Il y a lieu, dans les circonstances de l’espèce, sous réserve que Me Gagey, avocate de M. A…, renonce à percevoir la somme correspondant à la part contributive de l’Etat et sous réserve de l’admission définitive de son client à l’aide juridictionnelle, de mettre à la charge de l’Etat la somme de 1 000 euros à verser à Me Gagey. Dans le cas où l’aide juridictionnelle ne serait pas accordée à M. A… par le bureau d’aide juridictionnelle, la somme de 1 000 euros sera versée à M. A….
O R D O N N E :
Article 1er : M. A… est admis au bénéfice de l’aide juridictionnelle provisoire.
Article 2 : Il est donné acte du désistement de la requête des conclusions à fins de suspension et d’injonction de M. A….
Article 3 : Sous réserve de l’admission définitive de M. A… à l’aide juridictionnelle et sous réserve que Me Gagey renonce à percevoir la somme correspondant à la part contributive, l’Etat versera à Me Gagey, avocate de M. A…, la somme de 1 000 euros au titre des articles L. 761-1 du code de justice administrative et 37 de la loi du 10 juillet 1991. Dans le cas où l’aide juridictionnelle ne serait pas accordée à M. A… par le bureau d’aide juridictionnelle, la somme de 1 000 euros sera versée à M. A….
Article 4 : Le surplus des conclusions des parties est rejeté.
Article 5 : La présente ordonnance sera notifiée à M. B… A…, au ministre de l’intérieur et à Me Gagey.

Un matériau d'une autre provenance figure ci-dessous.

/-- Step 3 of R372: the forms. -/
def xferForms (s : State) (bs : List Byte) : Bool :=
  (xferSides bs).all (fun x => placeOf s x.1 != .bad && x.1 + x.2.1 ≤ 2 ^ 64) &&
    (if isCopy bs then !(isHost (xferSrc bs) && isHost (xferDst bs)) else isHost (xferSrc bs))

/-- Step 5 of R372: a local side lies in plots it may touch. -/
def xferOwned (s : State) (n : Nat) (bs : List Byte) : Bool :=
  (xferSides bs).all fun x => match placeOf s x.1 with
    | .plot a => a + x.2.1 ≤ 2 ^ 41 && (if x.2.2 then ownExtent s n a x.2.1 else readExtent s n a x.2.1)
    | _ => true

/-- Step 6 of R372: local extents are apart. -/
def xferApart (s : State) (bs : List Byte) : Bool :=
  match placeOf s (xferSrc bs), placeOf s (xferDst bs) with
  | .plot a, .plot b => apart (a, xferExtent bs (xferSrcPitch bs)) (b, xferExtent bs (xferDstPitch bs))
  | _, _ => true

/-- Tiles of a copy. -/
def tileCount (bs : List Byte) : Nat :=
  if envOpcode bs = 0x41 then (xferHeight bs + xferTileRows bs - 1) / xferTileRows bs else (262143 + xferLen bs) / 262144

/-- The runs of tile `k`: source, destination and bytes (R373). -/
def tileRuns (bs : List Byte) (k : Nat) : List (Nat × Nat × Nat) :=
  if envOpcode bs = 0x41 then
    let r := k * xferTileRows bs
    (List.range (min (xferTileRows bs) (xferHeight bs - r))).map fun i =>
      (xferSrc bs + (r + i) * xferSrcPitch bs, xferDst bs + (r + i) * xferDstPitch bs, xferLen bs)
  else
    let o := 262144 * k
    [(xferSrc bs + o, xferDst bs + o, min 262144 (xferLen bs - o))]

/-- The 4 KiB pages that extents touch. -/
def pagesOf (xs : List (Nat × Nat)) : List Nat :=
  (xs.flatMap fun x => if x.2 = 0 then [] else (List.range ((x.1 + x.2 - 1) / 4096 - x.1 / 4096 + 1)).map (· + x.1 / 4096)).dedup

/-- Step 7 of R372: the pages that each tile's rows touch on each side. -/
def tilesSmall (bs : List Byte) : Bool :=
  envOpcode bs != 0x41 || (List.range (tileCount bs)).all fun k =>
    let rs := tileRuns bs k
    (pagesOf (rs.map fun r => (r.1, r.2.2))).length ≤ 512 && (pagesOf (rs.map fun r => (r.2.1, r.2.2))).length ≤ 512

/-- Steps 3 to 7 of R372. -/
def xferExtents (s : State) (k : Task) (bs : List Byte) : List (Bool × Code) :=
  [(xferForms s bs, qsXltAddrForm), ((xferSides bs).all fun x => pasidIfHost s k.ctx x.1, qsXltNoPasid),
   (xferOwned s k.n bs, qsNotOwner), (!isCopy bs || xferApart s bs, qsXltOverlap), (tilesSmall bs, qsXltTileTooBig),
   (enginesIn s k.n != [], qsGpeEngineNone)]

/-- The start of a transfer (R370, R372). -/
def xferStart (t e : Nat) (k : Task) (v : EnvRun) (s : State) : State :=
  if !xferOperands v.bytes then endEnv s t e qsXltOperand
  else if xferEmpty v.bytes then endEnv s t e qsOk
  else match firstBad (xferExtents s k v.bytes) with
    | some c => endEnv s t e c
    | none => assignEnv s t e k.n

/-- COPY (R372). -/
def execCopy (task env : Nat) (s : State) : Result := .next (startEnv s task env 0x40 (xferStart task env))

/-- COPY_2D (R372). -/
def execCopy2d (task env : Nat) (s : State) : Result := .next (startEnv s task env 0x41 (xferStart task env))

/-- PREFETCH (R376). -/
def execPrefetch (task env : Nat) (s : State) : Result := .next (startEnv s task env 0x42 (xferStart task env))

/-- ADVISE (R377). -/
def execAdvise (task env : Nat) (s : State) : Result := .next (startEnv s task env 0x43 (xferStart task env))

/-! Moving tiles (R373, R374). -/

/-- The host pages of the present tile, each with whether it is written. -/
def tilePages (v : EnvRun) : List (Nat × Bool) :=
  let rs := tileRuns v.bytes v.step
  let src := if isHost (xferSrc v.bytes) then (pagesOf (rs.map fun r => (r.1, r.2.2))).map fun p => (p, false) else []
  let dst := if isHost (xferDst v.bytes) then (pagesOf (rs.map fun r => (r.2.1, r.2.2))).map fun p => (p, true) else []
  src ++ dst

/-- Translations of host pages for an envelope, each numbered by its page. -/
def translatePages (s : State) (t e : Nat) (ps : List (Nat × Bool)) : State :=
  match getTask s t with
  | none => s
  | some k => forEach ps s fun s p => newAcc s (envAcc k t e (p.1 % 2 ^ 45) (.translate p.2) (p.1 * 4096) 0 [])

/-- The first local page of the present tile that the gate would refuse: its address. -/
def tileRefused (s : State) (k : Task) (v : EnvRun) : Option Nat :=
  (tileRuns v.bytes v.step).findSome? fun r =>
    [(r.1, false), (r.2.1, true)].findSome? fun x => match placeOf s x.1 with
      | .plot a => ((plotSpan a r.2.2).find? fun p => !gate s x.2 (p * 2 ^ 28) k.ctx k.gen).map fun _ => x.1
      | _ => none

/-- What a page of the tile moves by, as `EnvRun.picks` holds it: its entry's frame, or nothing where it answered U = 1 (R363). -/
def framePick (s : State) (k : Task) (got : List Got) (p : Nat × Bool) : Option (Nat × Bool) :=
  let page := p.1 % 2 ^ 45
  if got.any fun g => g.op == page && byteAt g.data 1 == 0 then some (page * 2 ^ 52, true)
  else (s.xlt.entries.find? (entryFor (servingFunc s k.n) (getCtx s k.ctx).pasid page)).map fun e => (page * 2 ^ 52 + e.frame, false)

/-- Accesses of the moving tile use the translations of its start (R373, R379). -/
def withFrames (s : State) (t e : Nat) (v : EnvRun) : State :=
  { s with acc := s.acc.map fun kv => (kv.1, kv.2.map fun a =>
      if accOfEnv t e a && isHost a.addr then
        match v.picks.find? fun p => p.1 / 2 ^ 52 == pageOf a.addr with
        | some (_, true) => { a with plain := true }
        | some (p, false) => { a with frame := some (p % 2 ^ 52) }
        | none => a
      else a) }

Copie en sera adressée au préfet du Val-de-Marne.
Fait à Melun, le 18 mai 2026.
Le juge des référés,
Signé : D. VÉRISSON
La République mande et ordonne au ministre de l’intérieur en ce qui le concerne ou à tous commissaires de justice à ce requis en ce qui concerne les voies de droit commun contre les parties privées, de pourvoir à l’exécution de la présente ordonnance.